-- ==== Sys2Proof/Machine/Link.lean ====
section
/-! DEFINITION. LNK: forward frames, return frames, the link state, and the outstanding command (R162 to R169). -/

namespace Sys2Proof.Machine

open Sys2Proof

/-! ### Frames -/

/-- The command that rides in the frame formed at this boundary: one that became outstanding before it (R168). -/
def ridingCommand (s : State) : Option (Nat × SiteCommand) :=
  match s.lnk.outstanding, s.lnk.queue with
  | some o, q :: _ => if o.since < s.boundaryNo then some (o.number, q.command) else none
  | _, _ => none

/-- The forward frame formed at this boundary from the air block of the previous one (R162). -/
def forwardFrame (s : State) : ForwardFrame :=
  let b := s.audio.prev.air
  let k := b.tag.origin.content
  { seq := s.lnk.nextSeq, content := k, command := ridingCommand s, audio := b.audio
    check := crc (frameBody s.lnk.nextSeq k (ridingCommand s) b.audio) }

/-- LNK forms the forward frame (R162); the first frame that carries a command gives its first sequence (R168). -/
def formFrame (s : State) : State :=
  let first (o : Outstanding) : Outstanding :=
    if o.since < s.boundaryNo ∧ o.firstSeq.isNone then { o with firstSeq := some s.lnk.nextSeq } else o
  s.withLnk { s.lnk with
    frame := some (forwardFrame s)
    lastSent := some s.lnk.nextSeq
    nextSeq := (s.lnk.nextSeq + 1) % 256
    outstanding := s.lnk.outstanding.map first }

/-- A return frame arrives: the first good one of the period is the period's frame (R163). -/
def returnFrame (bytes : List Byte) (s : State) : State :=
  match ReturnFrame.ofBytes bytes, s.lnk.period with
  | some f, none => s.withLnk { s.lnk with period := some f }
  | _, _ => s

/-! ### A command leaves the queue -/

/-- The head leaves the queue, SITE is told, and the next command is considered (R168). SITE acts before the next command becomes
outstanding, so that the commands it withdraws never do (R169, R183). DESIGN CHOICE (log 49): unsafe. -/
def headLeaves (q : QueuedCommand) (outcome : Left) (s : State) : State :=
  considerOutstanding (commandLeft q outcome
    (s.withLnk { s.lnk with queue := s.lnk.queue.drop 1, outstanding := none }))

/-- The subject of SITE COMMAND FAILED (R169). -/
def SiteCommand.subject (c : SiteCommand) : Subject :=
  match c.resource with
  | some r => .resource r
  | none => .none

/-- The outstanding command fails (R169). -/
def failOutstanding (r : FailReason) (s : State) : State :=
  match s.lnk.outstanding, s.lnk.queue with
  | some _, q :: _ =>
    headLeaves q (.failed r)
      (raise .siteState (logEntry .siteCommandFailed q.command.subject (.command q.command r) s))
  | _, _ => s

/-- The period's acknowledgement is accepted for the outstanding command: its number and the place of the echo (R168). -/
def accepted (x : LNK) (f : ReturnFrame) : Option Bool :=
  match x.outstanding, f.ack with
  | some o, some (n, done) =>
    match o.firstSeq with
    | some q => if n = o.number ∧ (f.echo + 256 - q) % 256 ≤ 127 then some done else none
    | none => none
  | _, _ => none

/-- The period's acknowledgement is taken (R168, R169). -/
def takeAck (f : ReturnFrame) (s : State) : State :=
  match accepted s.lnk f, s.lnk.queue with
  | some true, q :: _ => headLeaves q .done s
  | some false, _ => failOutstanding .refused s
  | _, _ => s

/-- The outstanding command has been out for 100 boundaries (R169). -/
def commandOverdue (s : State) : Bool :=
  match s.lnk.outstanding with
  | none => false
  | some o => decide (o.since + Config.commandTimeout ≤ s.boundaryNo)

/-! ### The link state -/

/-- R164's table: the state after a period, with the counts after it. -/
def nextLink (st : LinkState) (good : Bool) (goodCount missingCount : Nat) : LinkState :=
  match st, good with
  | .down, true => .syncing
  | .down, false => .down
  | .syncing, true => if 8 ≤ goodCount then .up else .syncing
  | .syncing, false => .down
  | .up, true => .up
  | .up, false => if 10 ≤ missingCount then .degraded else .up
  | .degraded, true => if 8 ≤ goodCount then .up else .degraded
  | .degraded, false => if 400 ≤ missingCount then .down else .degraded

/-- The good and missing counts after the period just judged (R164). -/
def LNK.counted (x : LNK) : LNK :=
  match x.judged with
  | some f => { x with good := min 8 (x.good + 1), missing := 0, lastEcho := some f.echo }
  | none => { x with good := 0, missing := min 400 (x.missing + 1) }

/-- The link state after the period just judged (R164). -/
def LNK.judgement (x : LNK) : LinkState := nextLink x.state x.judged.isSome x.counted.good x.counted.missing

/-- LNK reports the link state and the site fill to OUT, which takes the report as an event of its own (R161, R166). -/
def reportCarrying (s : State) : State := handOver (.carrying s.lnk.state s.lnk.siteFill) s

/-- The link goes to another state: the entry, the notice, the reports to TB and OUT, and the outstanding command on
entering DOWN or UP (R164, R168, R169). LINK STATE stands before TB's CLOCK FALLBACK. DESIGN CHOICE (log 52): unsafe. On entering UP
the head becomes outstanding before the period's delivery reaches SITE. DESIGN CHOICE (log 60): unsafe. -/
def linkGoes (new : LinkState) (s : State) : State :=
  if new = s.lnk.state then s
  else
    let old := s.lnk.state
    let s1 := raise .linkState (logEntry .linkState .none (.link old new) (s.withLnk { s.lnk with state := new }))
    let s2 := reportCarrying (linkToTb new s1)
    match new with
    | .down => failOutstanding .link s2
    | .up => considerOutstanding s2
    | _ => s2

/-- LNK takes the site fill of a delivery (R166). -/
def takeSiteFill (f : ReturnFrame) (s : State) : State :=
  if f.fill = s.lnk.siteFill then s
  else reportCarrying (raise .linkState (logEntry .linkState .none (.siteFill f.fill)
    (s.withLnk { s.lnk with siteFill := f.fill })))

/-- A good period in UP or DEGRADED is delivered (R166). -/
def deliver (f : ReturnFrame) (s : State) : State :=
  let s1 := s.withLnk { s.lnk with delivered := some f }
  takeAck f (takeSiteFill f (siteDelivery f s1))

/-- The judgement of the period just ended (R163, R164, R166, R168, R169). -/
def judgePeriod (s : State) : State :=
  let new := s.lnk.judgement
  let s1 := linkGoes new (s.withLnk { s.lnk.counted with judged := none })
  let s2 := match s.lnk.judged with
    | some f => if new = .up ∨ new = .degraded then deliver f s1 else s1
    | none => s1
  when (commandOverdue s2) (failOutstanding .timeout) s2

/-- LNK's event at a boundary (log 18). -/
def linkStage (s : State) : State := judgePeriod (formFrame s)

/-- The judgement that is due moves the link to a state. -/
def linkWillGo (l : LinkState) (s : State) : Bool := decide (s.lnk.judgement = l ∧ s.lnk.state ≠ l)

/-- The judgement that is due finds the outstanding command without an accepted acknowledgement at its limit. -/
def timeoutDue (s : State) : Bool :=
  commandOverdue s &&
  match s.lnk.judged with
  | some f => (accepted s.lnk f).isNone
  | none => true

/-- LINK RESTART (R165; log 19). -/
def ownerLinkRestart : OwnerEvent := reply .ok fun s =>
  linkGoes .down (s.withLnk { s.lnk with good := 0, missing := 0 })

end Sys2Proof.Machine
end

- [Requirement]:
Lines containing the word "bytes" must all be returned from the material above.

- [Your solution]:
def returnFrame (bytes : List Byte) (s : State) : State :=
  match ReturnFrame.ofBytes bytes, s.lnk.period with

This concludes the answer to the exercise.